CARDINAL GEORGE PELL was, as Vatican treasurer, one of the Catholic Church’s most powerful figures and a senior counselor to Pope Francis, until Mr. Pell was placed on a leave of absence last year. Last week, he was convicted in an Australian court on what were referred to there as “historical” sex abuse charges. That locution seemed to diminish the events themselves, which, as a unanimous jury found, occurred decades ago. Yet the crucible of clergy sex abuse remains a thoroughly contemporary blight for the church, for the Vatican and for Francis, whose papacy, already blemished by his flailing and shuffling on the issue, hangs in the balance.

Long-standing accusations related to the mishandling and coverup of clergy sex offenses have dogged Mr. Pell for years, and were lodged formally two years ago before a Royal Commission in Australia investigating the scandals and the church’s complicity. Last year, Mr. Pell was charged with abuse himself in a case involving two choir boys stemming from the 1990s, when he was archbishop of Melbourne, according to the Daily Beast, which first reported last week’s verdict. Mr. Pell has denied the allegations.

It was only after the formal charges were brought last year that Mr. Pell, often described as the Vatican’s No. 3 official, was placed on leave to return to his native Australia to defend himself. And it was only last week, just after the court in Melbourne rendered its verdict, that the Vatican announced that he had been removed, in October, well after the trial was underway, from a top papal advisory body known as the Council of Cardinals.

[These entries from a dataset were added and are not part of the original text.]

-- ==== Sys2Proof/Laws/State.lean ====
section
/-! SUPPORT. What one update of the state leaves as it was, field by field, and reads of what it wrote. -/

namespace Sys2Proof.Machine

open Sys2Proof

/-! ### setWindow -/

@[simp] theorem setWindow_filter (s : State) (w : WindowIdx) (v : Window) : (s.setWindow w v).filter = s.filter := rfl
@[simp] theorem setWindow_slots (s : State) (w : WindowIdx) (v : Window) : (s.setWindow w v).slots = s.slots := rfl
@[simp] theorem setWindow_admitted (s : State) (w : WindowIdx) (v : Window) : (s.setWindow w v).admitted = s.admitted := rfl
@[simp] theorem setWindow_park (s : State) (w : WindowIdx) (v : Window) : (s.setWindow w v).park = s.park := rfl
@[simp] theorem setWindow_waiting (s : State) (w : WindowIdx) (v : Window) : (s.setWindow w v).waiting = s.waiting := rfl
@[simp] theorem setWindow_reexamDue (s : State) (w : WindowIdx) (v : Window) : (s.setWindow w v).reexamDue = s.reexamDue := rfl
@[simp] theorem setWindow_pass (s : State) (w : WindowIdx) (v : Window) : (s.setWindow w v).pass = s.pass := rfl
@[simp] theorem setWindow_responses (s : State) (w : WindowIdx) (v : Window) : (s.setWindow w v).responses = s.responses := rfl
@[simp] theorem setWindow_forwardQ (s : State) (w : WindowIdx) (v : Window) : (s.setWindow w v).forwardQ = s.forwardQ := rfl
@[simp] theorem setWindow_captureQ (s : State) (w : WindowIdx) (v : Window) : (s.setWindow w v).captureQ = s.captureQ := rfl
@[simp] theorem setWindow_table (s : State) (w : WindowIdx) (v : Window) : (s.setWindow w v).table = s.table := rfl
@[simp] theorem setWindow_lastSource (s : State) (w : WindowIdx) (v : Window) : (s.setWindow w v).lastSource = s.lastSource := rfl
@[simp] theorem setWindow_timeout (s : State) (w : WindowIdx) (v : Window) : (s.setWindow w v).timeout = s.timeout := rfl
@[simp] theorem setWindow_rewindOffer (s : State) (w : WindowIdx) (v : Window) : (s.setWindow w v).rewindOffer = s.rewindOffer := rfl
@[simp] theorem setWindow_rewindLast (s : State) (w : WindowIdx) (v : Window) : (s.setWindow w v).rewindLast = s.rewindLast := rfl
@[simp] theorem setWindow_events (s : State) (w : WindowIdx) (v : Window) : (s.setWindow w v).events = s.events := rfl
@[simp] theorem setWindow_serial (s : State) (w : WindowIdx) (v : Window) : (s.setWindow w v).serial = s.serial := rfl
@[simp] theorem setWindow_lost (s : State) (w : WindowIdx) (v : Window) : (s.setWindow w v).lost = s.lost := rfl
@[simp] theorem setWindow_attnEnable (s : State) (w : WindowIdx) (v : Window) : (s.setWindow w v).attnEnable = s.attnEnable := rfl
@[simp] theorem setWindow_transfer (s : State) (w : WindowIdx) (v : Window) : (s.setWindow w v).transfer = s.transfer := rfl
@[simp] theorem setWindow_frameBuffer (s : State) (w : WindowIdx) (v : Window) : (s.setWindow w v).frameBuffer = s.frameBuffer := rfl
@[simp] theorem setWindow_waitCsRise (s : State) (w : WindowIdx) (v : Window) : (s.setWindow w v).waitCsRise = s.waitCsRise := rfl
@[simp] theorem setWindow_held (s : State) (w : WindowIdx) (v : Window) : (s.setWindow w v).held = s.held := rfl
@[simp] theorem setWindow_cmdNumber (s : State) (w : WindowIdx) (v : Window) : (s.setWindow w v).cmdNumber = s.cmdNumber := rfl
@[simp] theorem setWindow_srst (s : State) (w : WindowIdx) (v : Window) : (s.setWindow w v).srst = s.srst := rfl
@[simp] theorem setWindow_por (s : State) (w : WindowIdx) (v : Window) : (s.setWindow w v).por = s.por := rfl
@[simp] theorem setWindow_freeCount (s : State) (w : WindowIdx) (v : Window) : (s.setWindow w v).freeCount = s.freeCount := rfl
@[simp] theorem setWindow_pending (s : State) (w : WindowIdx) (v : Window) : (s.setWindow w v).pending = s.pending := rfl
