/-! ### The slots of a window -/

/-- The law of one window's slots (R31, R41), with the generations of the slots that name it. -/
structure CountLaw (v : Window) (g : Multiset Nat) : Prop where
  idle : ¬v.hasHistory → g = 0
  bounded : ∀ n ∈ g, n ≤ v.lastGen
  pending : ∀ e ∈ v.gens, e.slotsPending = g.count e.number

/-- The count stands when every entry is one of before, or a fresh one with a number that no slot has. -/
theorem CountLaw.mono {v v' : Window} {g : Multiset Nat} (h : CountLaw v g) (hh : ¬v'.hasHistory → g = 0)
    (hl : v.lastGen ≤ v'.lastGen)
    (hp : ∀ e ∈ v'.gens, (∃ a ∈ v.gens, a.number = e.number ∧ a.slotsPending = e.slotsPending) ∨
      (v.lastGen < e.number ∧ e.slotsPending = 0)) : CountLaw v' g where
  idle := hh
  bounded := fun n hn => (h.bounded n hn).trans hl
  pending := by
    intro e he
    rcases hp e he with ⟨a, ha, hn, hs⟩ | ⟨hn, hs⟩
    · rw [← hs, ← hn, h.pending a ha]
    · rw [hs, Multiset.count_eq_zero.mpr]
      exact fun hmem => absurd (h.bounded _ hmem) (Nat.not_le.mpr hn)

theorem CountLaw.of_gens {v v' : Window} {g : Multiset Nat} (h : CountLaw v g) (hh : ¬v'.hasHistory → g = 0)
    (hl : v'.lastGen = v.lastGen) (hg : v'.gens ⊆ v.gens) : CountLaw v' g :=
  h.mono hh hl.ge fun e he => .inl ⟨e, hg he, rfl, rfl⟩

theorem countLaw_of_zero {v : Window} (hp : ∀ e ∈ v.gens, e.slotsPending = 0) : CountLaw v 0 :=
  ⟨fun _ => rfl, fun _ hn => absurd hn (Multiset.notMem_zero _), fun e he => by simp [hp e he]⟩

/-- The close of R11 leaves every slot with its generation. -/
theorem CountLaw.close {v : Window} {g : Multiset Nat} (h : CountLaw v g) (ha : v.state = .armed) (k : CloseCause) :
    CountLaw (v.closedBy k).trimmed g := by
  refine h.mono (fun hn => absurd (hasHistory_of_armed (v := (v.closedBy k).trimmed) ((Window.trimmed_state _).trans ha)) hn)
    ((Window.trimmed_lastGen _).symm ▸ Nat.le_succ _) fun e he => ?_
  rcases List.mem_append.mp ((Window.trimmed_gens_suffix _).subset he) with he | he
  · obtain ⟨a, ha', rfl⟩ := List.mem_map.mp he
    exact .inl ⟨a, ha', by split <;> rfl, by split <;> rfl⟩
  · rw [List.mem_singleton.mp he]
    exact .inr ⟨Nat.lt_succ_self _, rfl⟩

/-- A freed slot is taken from its generation's count. -/
theorem CountLaw.lowered {v : Window} {n : Nat} {g : Multiset Nat} (h : CountLaw v (n ::ₘ g)) : CountLaw (v.lowered n) g where
  idle := fun hn => absurd (h.idle hn) (Multiset.cons_ne_zero)
  bounded := fun a ha => h.bounded a (Multiset.mem_cons_of_mem ha)
  pending := by
    intro e he
    obtain ⟨a, ha, rfl⟩ := List.mem_map.mp he
    have hcount := h.pending a ha
    split
    · rename_i hn
      rw [hn, Multiset.count_cons_self] at hcount
      simp [hn, hcount]
    · rename_i hn
      rw [Multiset.count_cons_of_ne hn] at hcount
      exact hcount
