-- ==== Sys2Proof/Decode.lean ====
section
/-!
DEFINITION. Decoding and encoding of command words (spec 30_encoding.md R51 to R62, R65) and their byte order
(20_memory.md R36, decision D15: least significant byte first).
-/

namespace Sys2Proof

/-! ## Fields (R52 to R59) -/

/-- `op = w[63:56]` (R52). -/
def opField (w : CmdWord) : Byte := w.extractLsb' 56 8
/-- `daddr = w[47:32]` of format C (R53). -/
def daddrField (w : CmdWord) : Addr := w.extractLsb' 32 16
/-- `oaddr = w[31:16]` of format C (R53). -/
def oaddrField (w : CmdWord) : Addr := w.extractLsb' 16 16
/-- `iaddr = w[15:0]` of format C (R53). -/
def iaddrField (w : CmdWord) : Addr := w.extractLsb' 0 16
/-- `pin = w[15:8]` of formats P and R (R54, R55). -/
def pinField (w : CmdWord) : Byte := w.extractLsb' 8 8
/-- `val = w[0]` of format P (R54). -/
def valField (w : CmdWord) : Bool := w.getLsbD 0
/-- `count = w[31:0]` of format N, `target = w[31:0]` of format J (R56, R57). -/
def countField (w : CmdWord) : Count := w.extractLsb' 0 32

/-! ## The opcode map (R60) -/

/-- One row of the opcode map: a word `w` spells the row's command exactly when `w &&& mask = bits`. -/
structure Row where
  /-- The opcode `w[63:56]`. -/
  op : Byte
  /-- The row's `match` value. -/
  bits : CmdWord
  /-- The row's `mask`: the opcode and every must-be-zero bit. -/
  mask : CmdWord
  /-- The command with the fields of the row's format (R59). -/
  read : CmdWord → Instr

/-- The complete opcode map, R60, in the table's order. -/
def rows : List Row := [
  ⟨0x01#8, 0x0100000000000000#64, 0xFFFF000000000000#64,
    fun w => .construct (daddrField w) (oaddrField w) (iaddrField w)⟩,
  ⟨0x02#8, 0x0200000000000000#64, 0xFFFFFFFFFFFF00FE#64, fun w => .setPinMode (pinField w) (valField w)⟩,
  ⟨0x03#8, 0x0300000000000000#64, 0xFFFFFFFFFFFF00FE#64, fun w => .setPinState (pinField w) (valField w)⟩,
  ⟨0x04#8, 0x0400000000000000#64, 0xFFFFFFFFFFFF00FF#64, fun w => .readPin (pinField w)⟩,
  ⟨0x05#8, 0x0500000000000000#64, 0xFFFFFFFF00000000#64, fun w => .delay (countField w)⟩,
  ⟨0x06#8, 0x0600000000000000#64, 0xFFFFFFFF00000000#64, fun w => .delayMs (countField w)⟩,
  ⟨0x07#8, 0x0700000000000000#64, 0xFFFFFFFFFFFF00FF#64, fun w => .toggle (pinField w)⟩,
  ⟨0x08#8, 0x0800000000000000#64, 0xFFFFFFFF00000000#64, fun w => .jump (countField w)⟩,
  ⟨0x09#8, 0x0900000000000000#64, 0xFFFFFFFFFFFFFFFF#64, fun _ => .halt⟩]

/-! ## Decoding (R61, R65) -/

/-- Why a word spells no command: the two clauses of R61. -/
inductive Invalid where
  /-- R61 (a): the opcode is 0x00 or above 0x09. -/
  | undefinedOpcode
  /-- R61 (b): a must-be-zero bit of the row's format is set. -/
  | mustBeZeroBitSet
deriving DecidableEq, Repr

/-- The verdict of the decoder: a command, or `invalid` with the clause of R61. -/
inductive Verdict where
  | command (i : Instr)
  | invalid (why : Invalid)
deriving DecidableEq, Repr

/-- The total decoding function of R65. -/
def decode (w : CmdWord) : Verdict :=
  match rows.find? (fun r => r.op == opField w) with
  | none => .invalid .undefinedOpcode
  | some r => if w &&& r.mask = r.bits then .command (r.read w) else .invalid .mustBeZeroBitSet

/-! ## Encoding (R53 to R58, R65) -/

/-- The word of a command: its opcode and operands in their fields, zeros elsewhere (R65). -/
def encode : Instr → CmdWord
  | .construct d o i => 0x01#8 ++ 0#8 ++ d ++ o ++ i
  | .setPinMode p v => 0x02#8 ++ 0#40 ++ p ++ 0#7 ++ BitVec.ofBool v
  | .setPinState p v => 0x03#8 ++ 0#40 ++ p ++ 0#7 ++ BitVec.ofBool v
  | .readPin p => 0x04#8 ++ 0#40 ++ p ++ 0#8
  | .delay n => 0x05#8 ++ 0#24 ++ n
  | .delayMs n => 0x06#8 ++ 0#24 ++ n
  | .toggle p => 0x07#8 ++ 0#40 ++ p ++ 0#8
  | .jump t => 0x08#8 ++ 0#24 ++ t
  | .halt => 0x09#8 ++ 0#56

/-! ## Byte streams (R36) -/

/-- The eight bytes of a word, least significant first (R36). -/
def wordBytes (w : CmdWord) : List Byte :=
  [w.extractLsb' 0 8, w.extractLsb' 8 8, w.extractLsb' 16 8, w.extractLsb' 24 8,
   w.extractLsb' 32 8, w.extractLsb' 40 8, w.extractLsb' 48 8, w.extractLsb' 56 8]

/-- The word that eight bytes spell, least significant first (R36). -/
def wordOfBytes (b0 b1 b2 b3 b4 b5 b6 b7 : Byte) : CmdWord :=
  b7 ++ b6 ++ b5 ++ b4 ++ b3 ++ b2 ++ b1 ++ b0

/-- Decode the first command of a byte stream; `none` where fewer than the eight bytes of a word are left (R51). -/
def decodeBytes : List Byte → Option (Verdict × List Byte)
  | b0 :: b1 :: b2 :: b3 :: b4 :: b5 :: b6 :: b7 :: rest =>
    some (decode (wordOfBytes b0 b1 b2 b3 b4 b5 b6 b7), rest)
  | _ => none

/-- The program a byte stream stores (R36); `none` where the stream is not a whole number of words. -/
def programOfBytes : List Byte → Option (List CmdWord)
  | [] => some []
  | b0 :: b1 :: b2 :: b3 :: b4 :: b5 :: b6 :: b7 :: rest =>
    (programOfBytes rest).map (wordOfBytes b0 b1 b2 b3 b4 b5 b6 b7 :: ·)
  | _ => none

/-- The byte stream of a program (R36). -/
def programBytes (ws : List CmdWord) : List Byte := ws.flatMap wordBytes

/-- The host's reading of an opcode-table word: its low `nbits` bits, zeros above, laid out as bytes (R36) and
given to the decoder. -/
def decodeTableWord (nbits w : Nat) : Option Instr :=
  match decodeBytes (wordBytes (BitVec.ofNat 64 (w % 2 ^ nbits))) with
  | some (.command i, []) => some i
  | _ => none

end Sys2Proof
end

That response typifies the pope’s foot-dragging and half-measures in the face of allegations that date back years or decades. In Mr. Pell’s case, it had been known for years, well before he was elevated to lead the Holy See’s finances in 2014, that as a young priest he had been aware of the abuse of dozens of children by other priests in his hometown of Ballarat. The events in Ballarat were notorious in Australia; from one fourth-grade class of 33 boys, 12 died by suicide, The Post reported in 2015 — yet somehow they did not set off alarm bells in the Vatican’s lofty confines. Even now, Mr. Pell remains a cardinal.

The pope has summoned the leaders of the world’s conferences of bishops to the Vatican in February for what church leaders suggest will be a reckoning with a scandal that burst into global view nearly 17 years ago. The conclave was impelled not so much by newly enlightened thinking in Rome as by the fallout after a Pennsylvania grand jury’s report, in the summer, that found more than 300 priests had abused more than 1,000 children over the course of decades.

In fact, the scale of the church’s complicity was clear previously, from revelations heaped upon revelations. The conviction of Mr. Pell, though he is the highest-ranking church official so implicated, is simply the latest, among countless pieces of evidence, that argue for broad, deep and painful reforms — precisely the sort of overhaul that the pope has so far resisted.